Menurut Firman, cara-cara membuka lahan dengan membakar sebaiknya tidak ditolerir  karena rawan penyimpangan.  Dia mencontohkan, kebakaran besar pada tahun 2015 yang dipakai sebagai acuan untuk membuat sejumlah regulasi yang  bertendensi memojokan industri, didisain oleh kelompok tertentu dengan memanfaatkan celah dari kearifan lokal tersebut.

Jika sebelumnya tahun 2015, kebakaran hanya terjadi beberapa wilayah seperti Riau, Jambi dan Sumatera, kebakaran hutan dan lahan tahun 2015 berbeda karena bersifat masif dan sistimatis. Masif karena kebakaran  terjadi secara merata di 7 provinsi di Indonesia , sistematis karena kasus kebakaran beruntun dari Sumatera hingga Papua.

“Ada dugaan, pihak-pihak tertentu dan LSM yang mengatasnamakan lingkungan mendesain kasus kebakaran itu dengan memanfaatkan celah dari kearifan lokal untuk membakar seluas 2 hektare. Dugaan rekayasa pembakaran itupun pernah diutarakan salah satu instansi pemerintah. Hanya saja, masalah itu tidak terkuak ke publik karena syarat dengan berbagai kepentingan,” kata Firman.

Firman menduga, motivasi mendesain kebakaran hutan dan lahan pada 2015 terkait dengan masalah politik perdagangan.  Dari sekian banyak komoditas minyak nabati, hanya sawit itu yang mampu tumbuh dengan baik dan mampu mengalahkan pesaing minyak nabati lain. “Karena itu, asing melalui berbagai perjanjian internasional, seperti konferensi perubahan iklim di Paris serta Perjanjian Norwegia, berusaha mematikan potensi nasional Indonesia, ‘kata dia.

Firman mengingatkan, pemerintah Jokowi untuk tidak mudah terhasut dengan pernyataan beberapa LSM, karena banyak dari mereka merupakan operator kepentingan asing di Indonesia. “Sebenarnya, berkali-kali saya menghimbau BIN dan aparat Kepolisian untuk menyelidiki LSM-LSM yang suka mendiskreditkan kebijakan nasional, kata dia.

Ketua Dewan Pertimbangan Presiden Prof Sri Adiningsih  mengatakan,  peran sektor perkebunan sawit sangat penting bagi perekonomian Indonesia. “Sebagai komoditas unggulan, sawit punya peran kontribusi besar bagi perekonomian Indonesia.”
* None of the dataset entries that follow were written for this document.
-- ==== Sys2Proof/Machine/Pace.lean ====
section
/-! DEFINITION. The pace manager: canary samples, the certified pace floor and its records, VCORE, the power cap and
the thermal limits (02_self_timed_operation.md R52 to R63, R751, R752; 19_power_and_thermal.md R652 to R665; 18 R642). -/

namespace Sys2Proof.Machine

/-- VCORE of a profile, mV (R63). -/
def profileVcore : Nat → Nat
  | 0 => 780
  | 1 => 700
  | _ => 600

/-- The cap's trim floor of a profile, mV (R658). -/
def trimFloor : Nat → Nat
  | 0 => 700
  | 1 => 620
  | _ => 550

/-- The fallback floor of a profile, M steps/s (R57). -/
def fallbackFloor (p : Nat) : Nat := if p = 2 then 600 else 900

def dieOf (s : State) (d : Nat) : DiePace := vget s.dies .init d

def setDie (s : State) (d : Nat) (x : DiePace) : State := { s with dies := vset s.dies d x }

/-- A pace record (R61). -/
def paceRecord (floor pace profile : Nat) (fb breach : Bool) (lim sample : Nat) : BitVec 64 :=
  BitVec.ofNat 64 (floor % 4096 * 2 ^ 52 + pace % 4096 * 2 ^ 40 + profile * 2 ^ 38 + b2n fb * 2 ^ 37 + b2n breach * 2 ^ 36
    + lim * 2 ^ 35 + sample % 2 ^ 32)

/-! ### Canary lines (R53, R54) -/

/-- Inserts into an ascending list. -/
def insertAsc (x : Nat) : List Nat → List Nat
  | [] => [x]
  | y :: ys => if x ≤ y then x :: y :: ys else y :: insertAsc x ys

def sortAsc (xs : List Nat) : List Nat := xs.foldr insertAsc []

/-- Twice the median of implied paces (R53). -/
def median2 (xs : List Nat) : Nat :=
  let ys := sortAsc xs
  let n := ys.length
  if n % 2 = 1 then 2 * ys.getD (n / 2) 0 else ys.getD (n / 2 - 1) 0 + ys.getD (n / 2) 0

/-- Whether a line's implied pace, in thousands of steps per second, lies in range (R53). -/
def inPaceRange (x : Nat) : Bool := 500000 ≤ x && x ≤ 2000000

/-- Whether an implied pace differs from a median by more than 15 % of it. -/
def deviates (m2 x : Nat) : Bool := (if 2 * x ≥ m2 then 2 * x - m2 else m2 - 2 * x) * 100 > 15 * m2

/-- The lines a sample newly excludes (R53). -/
def newExclusions (excluded : BitVec 64) (implied : List Nat) : List Nat :=
  let valid := (List.range 64).filter fun i => !excluded.toNat.testBit i
  let inR := valid.filter fun i => inPaceRange (implied.getD i 0)
  let m2 := median2 (inR.map fun i => implied.getD i 0)
  valid.filter fun i => !inPaceRange (implied.getD i 0) || deviates m2 (implied.getD i 0)

/-- The mask of a list of lines. -/
def maskOf (xs : List Nat) : BitVec 64 := xs.foldl (fun a i => a ||| BitVec.ofNat 64 (2 ^ i)) 0

/-- The floor, the median pace in M steps/s and FALLBACK of a die from its valid lines (R54, R57). The median pace is rounded
down, as R54 rounds the floor (DESIGN CHOICE, log entry 105). -/
def dieFigures (excluded : BitVec 64) (profile : Nat) (implied : List Nat) : Nat × Nat × Bool :=
  let valid := ((List.range 64).filter fun i => !excluded.toNat.testBit i).map fun i => implied.getD i 0
  let pace := median2 valid / 2000
  if 64 - valid.length > 8 then (fallbackFloor profile, pace, true)
  else
    let lo := valid.foldl min (valid.headD 0)
    (lo * 96 / 100000, pace, false)

/-! ### VCORE, the power cap and the temperature (R657 to R662) -/

/-- Derating acts while the die is in its excursion, and while what it took is not yet given back (R659, R662; DESIGN CHOICE, log entry
105). -/
def derates (x : DiePace) : Bool := x.derating || x.derate > 0

/-- The VCORE target of a die (R659). -/
def vcoreTarget (x : DiePace) (margin : Nat) : Nat :=
  let vp := profileVcore x.profile
  let cap := max (vp - x.trim) (trimFloor x.profile)
  let th := max (vp - x.derate) 550
  let base := min cap th
  min 850 (if derates x then base else base + min 20 margin)

/-- Moves VCORE one sample toward its target: a fall only as fast as R59 allows. -/
def moveVcore (v target fall : Nat) : Nat := if target < v then max target (v - fall) else target

/-- The cap's trim after a sample of the 1 ms average (R657, R658). -/
def newTrim (pcap pavg fall rise : Nat) (x : DiePace) : Nat :=
  let most := profileVcore x.profile - trimFloor x.profile
  if pavg > pcap then min most (x.trim + fall)
  else if pavg * 100 < pcap * 97 then x.trim - rise
  else min most x.trim

/-- A die's thermal state after a sample (R662). -/
def newThermal (l : Limits) (tj : Int) (fall rise : Nat) (x : DiePace) : DiePace :=
  let most := profileVcore x.profile - 550
  let derating := if tj ≥ (l.tjderate : Int) then true
    else if tj < (l.tjderate : Int) - (l.tjhyst : Int) then false else x.derating
  let derate := if tj ≥ (l.tjderate : Int) then min most (x.derate + fall)
    else if tj < (l.tjderate : Int) - (l.tjhyst : Int) then x.derate - rise
    else min most x.derate
  { x with derating := derating, derate := derate, tj := tj }

/-- One die's part of a canary sample; the figures the record will carry are returned with the state. -/
def sampleDie (s : State) (d : Nat) (implied : List Nat) (temps : List Int) (pavg instant : Nat) :
    State × Nat × Nat × Bool :=
  let x := dieOf s d
  let out := newExclusions x.excluded implied
  let x := { x with excluded := x.excluded ||| maskOf out }
  let f := dieFigures x.excluded x.profile implied
  let tj := temps.foldl max (temps.headD 0)
  let fall := Config.vcoreFall instant
  let rise := Config.vcoreRise instant
  let x := { x with trim := newTrim s.limits.pcap pavg fall rise x }
  let high := decide (tj ≥ 105)
  let x := newThermal s.limits tj fall rise x
  let target := vcoreTarget x (Config.holdMargin instant)
  let x := { x with vcore := moveVcore x.vcore target fall }
  let x := { x with changing := if x.vcore = target then x.changing.filter fun id => (waiting s id 0x0102).isSome else x.changing }
  let first := high && !x.tjHigh
  let x := { x with tjHigh := high }
  let s := setDie s d x
  let s := out.foldl (fun s i => faultUnit s (.die (fin 2 d)) 0x0006 0 (uidOf (.die (fin 2 d))) 0 i) s
  let s := if first then faultUnit s (.die (fin 2 d)) 0x000E 0 (uidOf (.die (fin 2 d))) 0 tj.toNat else s
  (s, f)

/-- Completes the MGMT_SET_PROFILE commands whose dies have reached their VCORE (R653). -/
def endProfileChanges (before s : State) : State :=
  ([0, 1].filterMap fun d => (dieOf before d).changing).eraseDups.foldl (fun s id =>
    if [0, 1].any fun d => (dieOf s d).changing = some id then s else finishCmd s id stOk 0) s

/-- Closes a 100 ms window where a sample lies in a later one (R665, R709). -/
def closeWindow (p : PaceSt) (instant : Nat) : PaceSt :=
  let w := instant / 100000000
  let last := match p.lastSample with | some t => t / 100000000 | none => w
  if w = last then p
  else { p with pwin := if p.winN = 0 then 0 else p.winSum / p.winN, tjwin := p.winTj, winStamp := w * 1000 % 2 ^ 32
                winSum := 0, winN := 0, winTj := 0, winRecord := p.record }

/-- A sample's power and temperatures taken into the averages and the running window, and the pace records of a window that
closes kept (R657, R665, R709). -/
def takeSample (s : State) (m : SampleIn) (instant : Nat) : State :=
  let p := closeWindow s.pace instant
  let hist := (m.power :: p.pHist).take 10
  let tj := (m.temps0 ++ m.temps1).foldl max ((m.temps0 ++ m.temps1).headD 0)
  let closed := match s.pace.lastSample with | some t => t / 100000000 != instant / 100000000 | none => false
  { s with
    pace := { p with pHist := hist, pavg := hist.foldl (· + ·) 0 / hist.length, winSum := p.winSum + m.power, winN := p.winN + 1
                     winTj := if p.winN = 0 then tj else max p.winTj tj, lastSample := some instant }
    dies := if closed then s.dies.map fun x => { x with winRecord := x.record } else s.dies }

/-- The cap's state after a sample, the sample kept for publication, and a cap that no trim meets reported once a second
(R55, R658, R665). -/
def noteCap (s : State) (x : PaceSample) : State :=
  let pavg := s.pace.pavg
  let atFloor := fun d => let x := dieOf s d; x.trim ≥ profileVcore x.profile - trimFloor x.profile
  let unmet := pavg > s.limits.pcap && (atFloor 0 || atFloor 1)
  let told := match s.pace.unmetAt with | some t => decide (now s < t + 1000000000) | none => false
  let s := { s with pace := { s.pace with
    cap := (dieOf s 0).trim > 0 || (dieOf s 1).trim > 0
    unmet := unmet
    unmetAt := if unmet && !told then some (now s) else s.pace.unmetAt
    sample := some x } }
  if unmet && !told then faultUnit s .device 0x000D 0 (uidOf .device) 0 pavg else s

/-- CANARY_SAMPLE (R52, R53, R657, R661): at each timebase multiple of 100 us, once. -/
def execCanarySample (m : SampleIn) (s : State) : Res :=
  let instant := now s / 100000 * 100000
  if !s.tb.locked || s.pace.lastSample = some instant then .next s
  else
    let t := takeSample s m instant
    let (a, f0, p0, b0) := sampleDie t 0 m.implied0 m.temps0 t.pace.pavg instant
    let (b, f1, p1, b1) := sampleDie a 1 m.implied1 m.temps1 t.pace.pavg instant
    .next (endProfileChanges s (noteCap b { instant := instant, profile0 := (dieOf s 0).profile, profile1 := (dieOf s 1).profile
                                            skip0 := false, skip1 := false, floor0 := f0, floor1 := f1, pace0 := p0, pace1 := p1
                                            fb0 := b0, fb1 := b1 }))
Dia juga mengungkapkan, industri sawit harus terus ditingkatkan karena menghasilkan devisa besar serta lebih dari 5 juta kepala keluarga petani bergantung di industri ini. “Ini potensi yang harus kita kembangkan agarIndonesia menjadi salah satu eksportir terbesar di dunia,” kata dia

Sementara itu, Benny Pasaribu, Ketua Pokja Pangan, industri Pertanian dan Kehutanan Komite Ekonomi dan Industri (KEIN) mengatakan, isu negatif dalam persaingan global merupakan hal yang biasa. Persoalannya, kita harus mampu menepis isu-isu negatif itu dengan diplomasi internasional agar industri sawit tetap terus berjalan.

Menurut Benny, pemerintah berkomitmen untuk mengembangkan industri sawit karena melibatkan banyak  tenaga kerja berpendidikan rendah seperti tamatan SD atau SMP. 

‘Harus diakui, disitulah banyak sumber daya manusia kita terutama di daerah-daerah. Walaupun jenjang pendidikan mereka tidak tinggi, rata-rata para pekerja sawit merupakan tenaga professional dan pekerja keras. Terbukti di Malaysia, yang industri sawitnya lebih maju dari kita banyak memanfaatkan pekerja sawit asal Indonesia,” kata Benny.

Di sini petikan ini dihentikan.